The bill would expand the scope of DEP’s Lakes Management Programs to fund “stormwater management” and “non point pollution” projects. Here’s what an un-named fellow environmental advocate immediately recognized that would do:
OMG. this is like a gift to aquatic management companies and folks like Princeton Hydro!!
Bingo!
And it just so happens that the Highlands Coalition has been working closely with Princeton Hydro in their ill advised joint “stormwater utility” promotional campaign. see:
Here’s HiCO’s Elliott Ruga Op-Ed promoting stormwater utilities as the solution to harmful algae blooms (and he doesn’t even correctly describe them as “harmful”, which downplays the problem):
The primary culprit that is causing the algae blooms in Lake Hopatcong and other recreational lakes and reservoirs in northern New Jersey is untreated stormwater, which carries a slew of toxins from hard surfaces, such as roads and parking lots, and washes contaminants directly into the lake. ..
The good news is that a bill that recently passed in Trenton allows municipalities, counties or a combination of municipalities, to form a stormwater utility, which can construct any number of “green infrastructure” projects that serve to intercept stormwater runoff, and filter out the contamination, before it enters the lake.
Here is Princeton Hydro, echoing that spin – and note how he brings in another player in NJ’s Green Mafia:
With increases in each of these occurring now, the imposition of green infrastructure and a stormwater utility fee are viable solutions to reducing their impacts. Plus, with the passing of the S-1073/A2694 bill in early 2019, the introduction of a stormwater utility became legal in New Jersey, making it the 41st state to do so.

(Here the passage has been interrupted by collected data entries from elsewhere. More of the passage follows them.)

-- ==== Sys2Proof/Laws/KeepsClocks.lean ====
section
/-! SUPPORT. What each operation of Machine/Clocks.lean keeps: the queue, the clock's direction, the canonical form of the register
space, and every part of the state it does not name (`Keeps`). -/

set_option linter.unusedTactic false
set_option linter.unreachableTactic false
set_option linter.unusedSimpArgs false
set_option linter.unusedVariables false

namespace Sys2Proof.Machine

variable {μ : Part → Prop} {σ : State}

theorem Keeps.setCorr (s : State) (x : ℤ) (hs : Keeps μ σ s) (m_space : μ .space) :
    Keeps μ σ (State.setCorr s x) := by
  unfold State.setCorr
  repeat' first
    | with_reducible assumption
    | intro _
    | with_reducible apply Keeps.ite
    | with_reducible apply Keeps.put

theorem Keeps.discFault (s : State) (hs : Keeps μ σ s) (m_space : μ .space) (m_free : μ .free) (m_ten : μ .ten) (m_ic : μ .ic) :
    Keeps μ σ (State.discFault s) := by
  unfold State.discFault
  repeat' first
    | with_reducible assumption
    | intro _
    | with_reducible apply Keeps.ite
    | ((fail_if_no_progress extract_lets +onlyGivenNames x); first | (refine Keeps.bind x ?_ ?_; (try subst x); rotate_left; intro hx; rotate_left) | skip)
    | with_reducible apply Keeps.icPulse
    | with_reducible apply Keeps.postErr
    | with_reducible apply Keeps.put
    | with_reducible apply Keeps.setCorr

theorem Keeps.trimTo (s : State) (ppm : ℤ) (hs : Keeps μ σ s) (m_space : μ .space) (m_clk : μ .clk) :
    Keeps μ σ (State.trimTo s ppm) := by
  unfold State.trimTo
  repeat' first
    | with_reducible assumption
    | intro _
    | with_reducible apply Keeps.ite
    | ((fail_if_no_progress extract_lets +onlyGivenNames x); first | (refine Keeps.bind x ?_ ?_; (try subst x); rotate_left; intro hx; rotate_left) | skip)
    | with_reducible apply Keeps.setClk
    | with_reducible apply Keeps.setCorr

theorem Keeps.of_execLeDisciplineTrim (ppm : ℤ) (s : State) (hs : Keeps μ σ s) (m_space : μ .space) (m_free : μ .free) (m_ten : μ .ten) (m_ic : μ .ic) (m_clk : μ .clk) :
    KeepsO μ σ (execLeDisciplineTrim ppm s) := by
  unfold execLeDisciplineTrim
  repeat' first
    | with_reducible assumption
    | intro _
    | with_reducible apply KeepsO.next
    | with_reducible apply Keeps.ite
    | with_reducible apply Keeps.discFault
    | with_reducible apply Keeps.trimTo

theorem Keeps.of_execDisciplineResume (ppm : ℤ) (s : State) (hs : Keeps μ σ s) (m_space : μ .space) (m_now : μ .now) (m_campusOff : μ .campusOff) (m_cl : μ .cl) (m_clk : μ .clk) :
    KeepsO μ σ (execDisciplineResume ppm s) := by
  unfold execDisciplineResume
  repeat' first
    | with_reducible assumption
    | intro _
    | with_reducible apply KeepsO.next
    | with_reducible apply Keeps.ite
    | with_reducible apply Keeps.put
    | with_reducible apply Keeps.reach
    | with_reducible apply Keeps.trimTo

theorem Keeps.of_execRefLoss (s : State) (hs : Keeps μ σ s) (m_space : μ .space) (m_free : μ .free) (m_ten : μ .ten) (m_ic : μ .ic) (m_clk : μ .clk) :
    KeepsO μ σ (execRefLoss s) := by
  unfold execRefLoss
  repeat' first
    | with_reducible assumption
    | intro _
    | with_reducible apply KeepsO.next
    | with_reducible apply Keeps.ite
    | ((fail_if_no_progress extract_lets +onlyGivenNames x); first | (refine Keeps.bind x ?_ ?_; (try subst x); rotate_left; intro hx; rotate_left) | (refine KeepsO.bind x ?_ ?_; (try subst x); rotate_left; intro hx; rotate_left) | skip)
    | with_reducible apply Keeps.askWarm
    | with_reducible apply Keeps.discFault
    | with_reducible apply Keeps.put
    | with_reducible apply Keeps.setClk

theorem Keeps.of_execReferenceReturn (s : State) (hs : Keeps μ σ s) (m_space : μ .space) (m_clk : μ .clk) :
    KeepsO μ σ (execReferenceReturn s) := by
  unfold execReferenceReturn
  repeat' first
    | with_reducible assumption
    | intro _
    | with_reducible apply KeepsO.next
    | with_reducible apply Keeps.ite
    | ((fail_if_no_progress extract_lets +onlyGivenNames x); first | (refine Keeps.bind x ?_ ?_; (try subst x); rotate_left; intro hx; rotate_left) | (refine KeepsO.bind x ?_ ?_; (try subst x); rotate_left; intro hx; rotate_left) | skip)
    | with_reducible apply Keeps.putIf
    | with_reducible apply Keeps.setClk
    | split
    | simp only [id_eq]

theorem logicSpace_wf (s : State) (warm : Bool) : Tab.wf resetWord (s.logicSpace warm) := by
  unfold State.logicSpace
  refine List.foldlRecOn _ _ Tab.wf_nil (fun t ht e _ => ?_)
  split
  · exact Tab.wf_set _ _ ht
  · exact ht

On June 19, 2019, The Watershed Institute in Pennington, NJ held the “New Jersey Green Infrastructure & Stormwater Utilities Symposium” to address the environmental problems New Jersey faces and present solutions, including the stormwater utility.

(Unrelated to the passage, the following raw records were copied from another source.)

theorem witness_HostPortRows_frames :
    let ws : List Word := List.replicate 16 7
    let d : State := (State.reset.put F.SYS_STRAPS_HOSTMODE 2)
    let f : State := spi.setHb { spi.hb with fifo := List.replicate 48 ⟨0, 0, 1, 0, true, 0, 5, 15⟩ }
    let o : State := spi.setHb { spi.hb with shadow := [(3, (0, [7]))] }
    ws ≠ [] ∧ ws.length ≤ 16 ∧ f.hb.fifo.length + ws.length ≤ 64 ∧ 0x3FFFFC % 4 = 0 ∧ 0x3FFFFC < 0x400000 ∧ d.hostMode = 2 ∧ d.hostReady = false ∧ 0x40FFDC % 4 = 0 ∧
      isPower 0x190000 = true ∧ isPower (unitOf 0x80000).1 = false ∧ (unitOf 0x80000).1 < 0x100000 ∧ ({ o with now := 3 } : State).hb.shadow.lookup 3 = some (0, [7]) ∧ 0 + 2 < 3 := by
  decide +kernel

theorem witness_HostRecoveryRows_mailbox :
    let l (x : HbLane) : State := bus.setLane 2 x
    bus.hostPortUp false = true ∧ spi.hostPortUp true = true ∧ bus.hostPortUp true = false ∧ (l { busy := true }).lane 2 = { busy := true } ∧ (bus.lane 2).busy = false ∧
      bus.bit F.HB_LANE_CFG_EN 2 = true ∧ bus.bit F.HB_LANE_CFG_EN 0 = false ∧ ((l { busy := true, ahead := 1 }).lane 2).ahead ≠ 0 ∧
      ((l { busy := true, wr := true }).lane 2).wr = true ∧ ((l { busy := true }).lane 2).ahead = 0 ∧ (bus.hostWho false 2).en = true := by
  decide +kernel

theorem witness_HostRecoveryRows_pending :
    let l (x : HbLane) : State := bus.setLane 2 x
    let off := (l { busy := true, wr := true }).put F.HB_LANE_CFG_EN 0 2
    ((l { busy := true, wr := true, goAt := 7 }).lane 2).goAt = 7 ∧ ((l { busy := true, wr := true }).hostWho ((l { busy := true, wr := true }).lane 2).spi 2).en = true ∧
      (off.hostWho false 2).en = false ∧ ((l { busy := true }).lane 2).wr = false ∧ bus.hostPortUp false = true ∧ (bus.lane 2).busy = false := by
  decide +kernel

theorem witness_HostRecoveryRows :
    let a := bus.put F.HB_WDOG_CFG_EN 1
    let x := a.put F.HB_WDOG_STAT_EXPIRED 1
    let h (y : HbState) : State := bus.setHb y
    a.wdArmed = true ∧ bus.wdArmed = false ∧ (a.who (.lane 2)).bank ≠ 5 ∧ (a.who .sk0).bank = 5 ∧ a.bit F.HB_WDOG_STAT_EXPIRED = false ∧ x.bit F.HB_WDOG_STAT_EXPIRED = true ∧
      x.wdArmed = true ∧ x.pathOpen (.lane 2) ∧ (h { wdDue := some 5 }).hb.wdDue = some 5 ∧ bus.hb.wdDue = none ∧ (bus.who (.lane 1)).tenant ≠ 0 ∧ (bus.who (.lane 2)).tenant = 0 ∧
      (0xC3 : Word).toNat % 256 = 0xC3 ∧ (0x3C : Word).toNat % 256 = 0x3C ∧ bus.ringOpen ∧ (bus.setClk { bus.clk with warmAt := some 5 }).clk.warmAt = some 5 ∧
      bus.clk.warmAt = none ∧ (h { pwrcyc := some 5 }).hb.pwrcyc = some 5 ∧ bus.hb.pwrcyc = none := by
  unfold State.pathOpen State.ringOpen; decide +kernel

theorem witness_HostRecoveryRows_drop :
    let b : State := bus.setLane 2 { busy := true, wr := true, goAddr := 0x190000 }
    let off := bus.setClk { bus.clk with logicOff := true }
    (b.put F.SYS_D2D_STAT_LINK_UP 0).mbxDrop 2 = true ∧ b.mbxDrop 2 = false ∧ ((b.put F.SYS_D2D_STAT_LINK_UP 0).lane 2).busy = true ∧ (b.lane 2).ahead = 0 ∧ off.clk.logicOff = true ∧
      bus.clk.logicOff = false ∧ (off.setClk { off.clk with warmAt := some 5 }).clk.warmAt = some 5 := by
  decide +kernel

theorem witness_HostRecoveryRows_function :
    let b := up.put F.HB_FUNC_STAT_BUSY 1
    let p := ((b.put F.HB_FUNC_STAT_FUNC 0x49).setPnl { up.pnl with rstAt := some 3 }).setHb { up.hb with funcAt := some 3 }
    let c (x y : Bool) := (up.setCd 30 { up.cdOf 30 with rst := x, clamp := y })
    b.bit F.HB_FUNC_STAT_BUSY = true ∧ up.bit F.HB_FUNC_STAT_BUSY = false ∧ funcPower 0x10 = true ∧ funcPower 0x33 = true ∧ funcPower 0xF = false ∧ funcPower 0x34 = false ∧
      State.reset.linkUp = false ∧ State.reset.bit F.HB_FUNC_STAT_BUSY = false ∧ b.funcDone (b.get F.HB_FUNC_STAT_FUNC) = true ∧ p.get F.HB_FUNC_STAT_FUNC = 0x49 ∧
      p.funcDone 0x49 = false ∧ p.hb.funcAt = some 3 ∧ funcBound 0x49 = some 50000 ∧ funcBound 0x100 = none ∧ up.hb.funcAt = none ∧
      (c true false).cdRstReady 15 = true ∧ ((c true false).cdOf 30).rst = true ∧ ((c true false).cdOf 31).rst = false ∧ (c true true).cdRstReady 15 = false ∧ (up.cdOf 31).rst = false := by
  decide +kernel

theorem witness_HostRecoveryRows_engine :
    let r (b f : Nat) : State := { (up.put F.HB_FUNC_STAT_BUSY b).put F.HB_FUNC_STAT_FUNC f with le := { up.le with rst := true } }
    (r 0 0).le.rst = true ∧ (r 0 0).bit F.HB_FUNC_STAT_BUSY = false ∧ (r 1 0x58).get F.HB_FUNC_STAT_FUNC = 0x58 ∧ (r 1 0x58).bit F.HB_FUNC_STAT_BUSY = true ∧
      (r 1 0x58).funcDone 0x58 = false ∧ ((r 1 0).le.loops.map (·.1)).Nodup ∧ (r 1 0x10).funcDone 0x10 = true ∧ up.le.rst = false ∧
      (up.put F.LE_LS_STAT_TIMER 1).bit F.LE_LS_STAT_TIMER = true ∧ up.bit F.LE_LS_STAT_TIMER = false := by
  decide +kernel

/-- up at a stage of its boot. -/
def booting (n : Nat) : State := up.setBoot { up.boot with stage := n }

/-- A boot record in copy 0: SERIAL 1, slot B, TRIAL and TRIES as given. -/
def record (trial tries : Byte) : State :=
  let body := leBytes 4 0x4B42524A ++ leBytes 4 1 ++ [1, trial, tries, 0]
  (booting 2).setFlashPage 0 (body ++ leBytes 4 (crc32 body) ++ List.replicate 240 0xFF)

theorem witness_BootStageRows_start :
    let w := State.reset.setBoot { State.reset.boot with warm := true }
    State.reset.boot.stage = 0 ∧ State.reset.clk.refLost = false ∧ State.reset.clk.logicOff = false ∧ State.reset.boot.warm = false ∧ w.boot.warm = true ∧ (booting 7).boot.stage ≠ 0 ∧
      (booting 1).boot.stage = 1 ∧ (booting 2).linkUp = true ∧ (booting 5).boot.stage = 5 ∧ (booting 6).boot.stage = 6 ∧ (booting 6).service = false ∧
      (booting 3).trySlot = 0 ∧ (booting 3).headCause 0 false ≠ 0 ∧ ((booting 3).boot.tries.drop 1) = [] ∧
      (({ booting 3 with boot := { (booting 3).boot with tries := [0, 1] } } : State).boot.tries.drop 1) ≠ [] := by
  decide +kernel

theorem witness_BootStageRows_records :
    (booting 2).recInForce = none ∧ (record 0 0).recInForce = some (0, ⟨1, 1, 0, 0⟩) ∧ (record 1 7).recInForce = some (0, ⟨1, 1, 1, 7⟩) ∧ (record 1 0).recInForce = some (0, ⟨1, 1, 1, 0⟩) ∧
      (booting 2).get F.SYS_STRAPS_BOOTSEL = 0 ∧ ((booting 2).put F.SYS_STRAPS_BOOTSEL 3).get F.SYS_STRAPS_BOOTSEL = 3 := by
  decide +kernel

theorem witness_BootStageRows_badSignature : (booting 4).tailCause 0 ≠ 0 := by decide +kernel

theorem witness_FlashAndSlotRows :
    let b := up.put F.BOOT_FL_STAT_BUSY 1
    let a := up.put F.BOOT_FL_ADDR_ADDR 0xFFFFFF
    let r := (record 1 7).put F.BOOT_STAT_SLOT 1
    let c (op : Nat) := up.setBoot { up.boot with flCmd := some (op, 0x100000, List.replicate 256 0) }
    b.bit F.BOOT_FL_STAT_BUSY = true ∧ up.bit F.BOOT_FL_STAT_BUSY = false ∧ up.inInactive (0x900000 / 256 * 256) 256 = true ∧ up.inInactive (0x900000 / 65536 * 65536) 65536 = true ∧
      up.inInactive 0x100000 256 = false ∧ a.inInactive (a.get F.BOOT_FL_ADDR_ADDR / 256 * 256) 256 = true ∧ up.boot.flCmd = none ∧
      (c 2).boot.flCmd = some (2, 0x100000, List.replicate 256 0) ∧ (c 3).boot.flCmd = some (3, 0x100000, List.replicate 256 0) ∧ (c 1).boot.flCmd = some (1, 0x100000, List.replicate 256 0) ∧
      0x100000 / 2 ^ 20 < (c 1 |>.put F.BOOT_FLASH_MIB 32).get F.BOOT_FLASH_MIB ∧ up.bit F.BOOT_SLOT_STAT_BUSY = false ∧ up.slotInactive 1 = true ∧ up.slotInactive 0 = false ∧
      r.recInForce = some (0, ⟨1, 1, 1, 7⟩) ∧ r.get F.BOOT_STAT_SLOT = 1 ∧ r.service = false ∧ r.bit F.BOOT_SLOT_STAT_BUSY = false ∧ r.pathOpen .sk0 ∧ r.ringOpen ∧ up.recInForce = none ∧
      up.boot.act = none ∧ (up.setBoot { up.boot with act := some (10, 65537) }).boot.act = some (10, 65537) ∧ up.verifyCause 1 false = 2 := by
  unfold State.pathOpen State.ringOpen; decide +kernel

theorem witness_FlashAndSlotRows_unsized :
    let f := up.setFlashPage 0x1000 (List.replicate 256 5)
    let v := up.put F.BOOT_STAT_SVC 4
    up.get F.BOOT_FLASH_MIB = 0 ∧ (∃ x ∈ f.boot.flash, x.1 = 0x100000 / 256) ∧ f.get F.BOOT_FLASH_MIB = 0 ∧ v.get F.BOOT_STAT_SVC = 4 ∧ v.get F.BOOT_FLASH_MIB = 0 := by
  decide +kernel

theorem witness_FlashAndSlotRows_calibration :
    up.ucChk 2047 0 ≠ Res.applied ∧ ((up.setWord (R.CAL_UC_GAIN.at 2047) 0x3F800000).ucChk 2047 0) = Res.applied := by
  decide +kernel

theorem witness_ClockAndResetRows :
    let r := up.put F.SYS_CLK_STAT_REF_OK 1
    let f := (r.put F.SYS_CLK_STAT_LE_FREE 1)
    let c (x : ClkState) : State := up.setClk x
    r.bit F.SYS_CLK_STAT_REF_OK = true ∧ (r.put F.SYS_CLK_STAT_LE_FREE 0).bit F.SYS_CLK_STAT_LE_FREE = false ∧ f.bit F.SYS_CLK_STAT_LE_FREE = true ∧ f.bit F.SYS_CLK_STAT_REF_OK = true ∧
      (up.put F.SYS_CLK_STAT_REF_OK 0).bit F.SYS_CLK_STAT_REF_OK = false ∧ (20000 : Int).natAbs ≤ 20000 ∧ 20000 < (-20001 : Int).natAbs ∧ up.clk.refLost = false ∧
      (c { refLost := true }).clk.refLost = true ∧ (c { pdOff := true }).clk.pdOff = true ∧ up.clk.pdOff = false ∧ (c { pdReset := false }).clk.pdReset = false ∧ up.clk.pdReset = true ∧
      (c { warm := some (3, 9) }).clk.warm = some (3, 9) ∧ up.clk.warm = none ∧ (c { notice := true }).clk.notice = true ∧ up.clk.notice = false ∧ (up.who (.lane 1)).tenant ≠ 0 := by
  decide +kernel

theorem witness_ClockAndResetRows_reset :
    let o := up.setClk { up.clk with logicOff := true }
    let n := booting 7
    o.inPor = true ∧ State.reset.inPor = true ∧ n.inPor = false ∧ n.bit F.SYS_CLK_STAT_REF_OK = false ∧ (n.put F.SYS_CLK_STAT_REF_OK 1).bit F.SYS_CLK_STAT_REF_OK = true ∧ n.pdReach = true ∧
      off.clk.pdOff = true ∧ (up.setClk { up.clk with pdReset := false }).clk.pdReset = false := by
  decide +kernel

theorem witness_ClockAndResetRows_supplies :
    let b := up.put F.AON_STAT_BAT_GONE 1
    let g := up.put F.AON_STAT_BAT_GONE 0
    let m := up.put F.AON_CHG_STAT_MODE 1
    let y := up.put F.CL_TIME_STAT_SYNC 1
    b.bit F.AON_STAT_BAT_GONE = true ∧ g.bit F.AON_STAT_BAT_GONE = false ∧ (g.setClk { g.clk with afe := true }).clk.afe = true ∧
      (g.setClk { g.clk with afe := false }).clk.afe = false ∧ b.linkUp = true ∧ b.pathOpen .sk0 ∧ b.ringOpen ∧ m.get F.AON_CHG_STAT_MODE = 1 ∧
      (up.put F.AON_CHG_STAT_MODE 2).get F.AON_CHG_STAT_MODE ≠ 1 ∧ 2199 < supWarn 3 ∧ bitsOf (up.word (R.AON_SUP_STAT.at)) 3 1 = 0 ∧ 103 * supWarn 3 < 100 * 2267 ∧
      up.rtcHeld = none ∧ ({ up with rtcHeld := some 5 } : State).rtcHeld = some 5 ∧ up.bit F.CL_TIME_STAT_SYNC = false ∧ y.bit F.CL_TIME_STAT_SYNC = true ∧ y.linkUp = true := by
  unfold State.pathOpen State.ringOpen; decide +kernel

theorem witness_LinkRows :
    let o (r : List AuditRec) (ok : Bool) (n : Nat) : D2dOut := ⟨r, ok, ⟨5, 0, 10, 12, true, 0x190000, 0, 15⟩, n, 7⟩
    let s (x : D2dOut) : State := up.setClk { up.clk with out := [x] }
    let q : State := up.setClk { up.clk with silent := true, out := [o [] false 1] }
    isPower 0 = false ∧ isPower 0x190000 = true ∧ up.linkUp = true ∧ up.clk.silent = false ∧ q.clk.silent = true ∧ q.clk.out = o [] false 1 :: [] ∧ State.reset.linkUp = false ∧
      State.reset.pathOpen .sk0 ∧ up.clk.out = [] ∧ (s (o [] true 4)).clk.out = o [] true 4 :: [] ∧ (s (o [{}] true 3)).clk.out = o [{}] true 3 :: [] ∧
      (o [] false 1).applied = false ∧ (o [] true 4).records = [] ∧ (o [{}] true 4).records = [{}] ∧ 4 ≤ (o [] true 4).tries ∧ (o [{}] true 3).tries < 4 ∧ (s (o [{}] true 3)).ringOpen := by
  unfold State.pathOpen State.ringOpen; decide +kernel

theorem witness_LinkRows_forwarded :
    let f (n : Nat) (s : Bool) : State := { up with fwd := [⟨Cls.coil, 31, 0x3F800000, Qual.good⟩], clk := { up.clk with fwdTries := n, silent := s } }
    (f 4 false).clk.out = [] ∧ 4 ≤ (f 4 false).clk.fwdTries ∧ (f 3 false).clk.fwdTries < 4 ∧ (f 3 false).fwd ≠ [] ∧ (f 3 true).clk.silent = true ∧ (f 3 false).linkUp = true ∧
      (f 3 true).pdReach = false ∧ (up.setClk { up.clk with reads := [⟨5, 0, 10, 12, true, 5, 0x190000⟩] }).pdReach = true := by
  decide +kernel

theorem witness_LinkRows_frames :
    let o : D2dOut := ⟨[], true, ⟨5, 0, 10, 12, true, 0x190000, 0, 15⟩, 4, 7⟩
    let s (x : Bool) (n : Nat) : State := up.setClk { up.clk with silent := x, out := [{ o with tries := n }] }
    let r : D2dIn := ⟨5, 0, 10, 12, true, 5, 0x190000⟩
    let held : State := bus.put F.HB_HSTAT_READY 0
    (s true 4).clk.silent = true ∧ (s false 4).clk.silent = false ∧ (up.setClk { up.clk with reads := [r] }).clk.reads = r :: [] ∧ up.clk.reads = [] ∧
      held.hostHeld (.lane 1) = true ∧ up.hostHeld (.lane 1) = false ∧ isPower (0x190003 / 4 * 4) = true ∧ isPower (0x18FFFF / 4 * 4) = false := by
  decide +kernel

So, the Highlands Coalition took the lead on this $10 million appropriation bill and they supported it while it diverted funds from the Highlands and eliminated a legislative funding priority for the Highlands!

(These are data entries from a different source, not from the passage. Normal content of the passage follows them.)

-- ==== Sys2Proof/Word.lean ====
section
/-! DEFINITION. The value types of the CORE: byte, word, the four-word working value, the fixed-width ports and texts. -/

namespace Sys2Proof

/-- A byte, 8 bits, unsigned (`00_scope.md` section 6); also a character code (`43_text_codec.md` R110). -/
abbrev Byte := BitVec 8

/-- A word, 32 bits, unsigned (`00_scope.md` section 6). -/
abbrev Word := BitVec 32

/-- Four 32-bit words, index 0 the most significant (`10_state.md` R14, R15). -/
abbrev Words := Vector Word 4

/-- A byte port of 16 bytes, index 0 the first on the wire (`10_state.md` R12). -/
abbrev Buffer := Vector Byte 16

/-- A text, `T[0]` leftmost, its length explicit and without a terminator (`20_memory.md` R42). -/
abbrev Text := List Byte

/-- The text input port `T`, 255 characters wide (`10_state.md` R11, R19). -/
abbrev TextIn := Vector Byte 255

/-- The text output port `RT`, 49 characters wide (`10_state.md` R11, R19). -/
abbrev TextOut := Vector Byte 49

end Sys2Proof
end

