-- ==== Sys2Proof/Syntax.lean ====
section
/-! DEFINITION. The commands of the CORE as syntax: one constructor for each row of the opcode table. -/

namespace Sys2Proof

/-- The eight commands (`00_scope.md` R2) with the fields the command word gives them (`30_encoding.md` R51, R53, R55).
Lengths and the family selector are the unsigned 8-bit fields of the word; every value of a field is a legal encoding. -/
inductive Instr where
  /-- `PARSE`, format P: the family selector and the text length. -/
  | parse (family tlen : Byte)
  /-- `FORMAT`, format F: the declared length of port `A`. -/
  | format (lenA : Byte)
  /-- `SHL`, format N. -/
  | shl (lenA : Byte)
  /-- `SHR`, format N. -/
  | shr (lenA : Byte)
  /-- `AND`, format A: the declared lengths of ports `A` and `B`. -/
  | and (lenA lenB : Byte)
  /-- `ANDI`, format N. -/
  | andi (lenA : Byte)
  /-- `OR`, format A. -/
  | or (lenA lenB : Byte)
  /-- `ORI`, format N. -/
  | ori (lenA : Byte)
  deriving DecidableEq, Repr

end Sys2Proof
end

The Pinelands Preservation Alliance, The Highlands Coalition, and the Watershed Institute are all funded by the $100 million Wm. Penn Foundation Delaware Watershed initiative.
The Penn Foundation money very likely included the stormwater utility campaign. The Wm. Penn Foundation does not support funding for enforcement of traditional Clean Water Act based government planning and regulatory programs. Instead, they support all kinds of voluntary initiatives and market incentives (like stormwater taxes in the stormwater utility fee and law).
So, we have a case where so called environmental groups are working with a private consulting firm to the detriment of their missions, while they undermine far more effective regional planning and DEP water quality regulatory programs.
But those more effective DEP water quality programs don’t provide any funding to the Green Mafia and their consultant friends.
The private consulting firm and the private Foundation are directing those groups, to the detriment of their mission and protection of water quality and the broader public interest, see:
And that is exactly how the Green Mafia rolls – money drives them to do anything.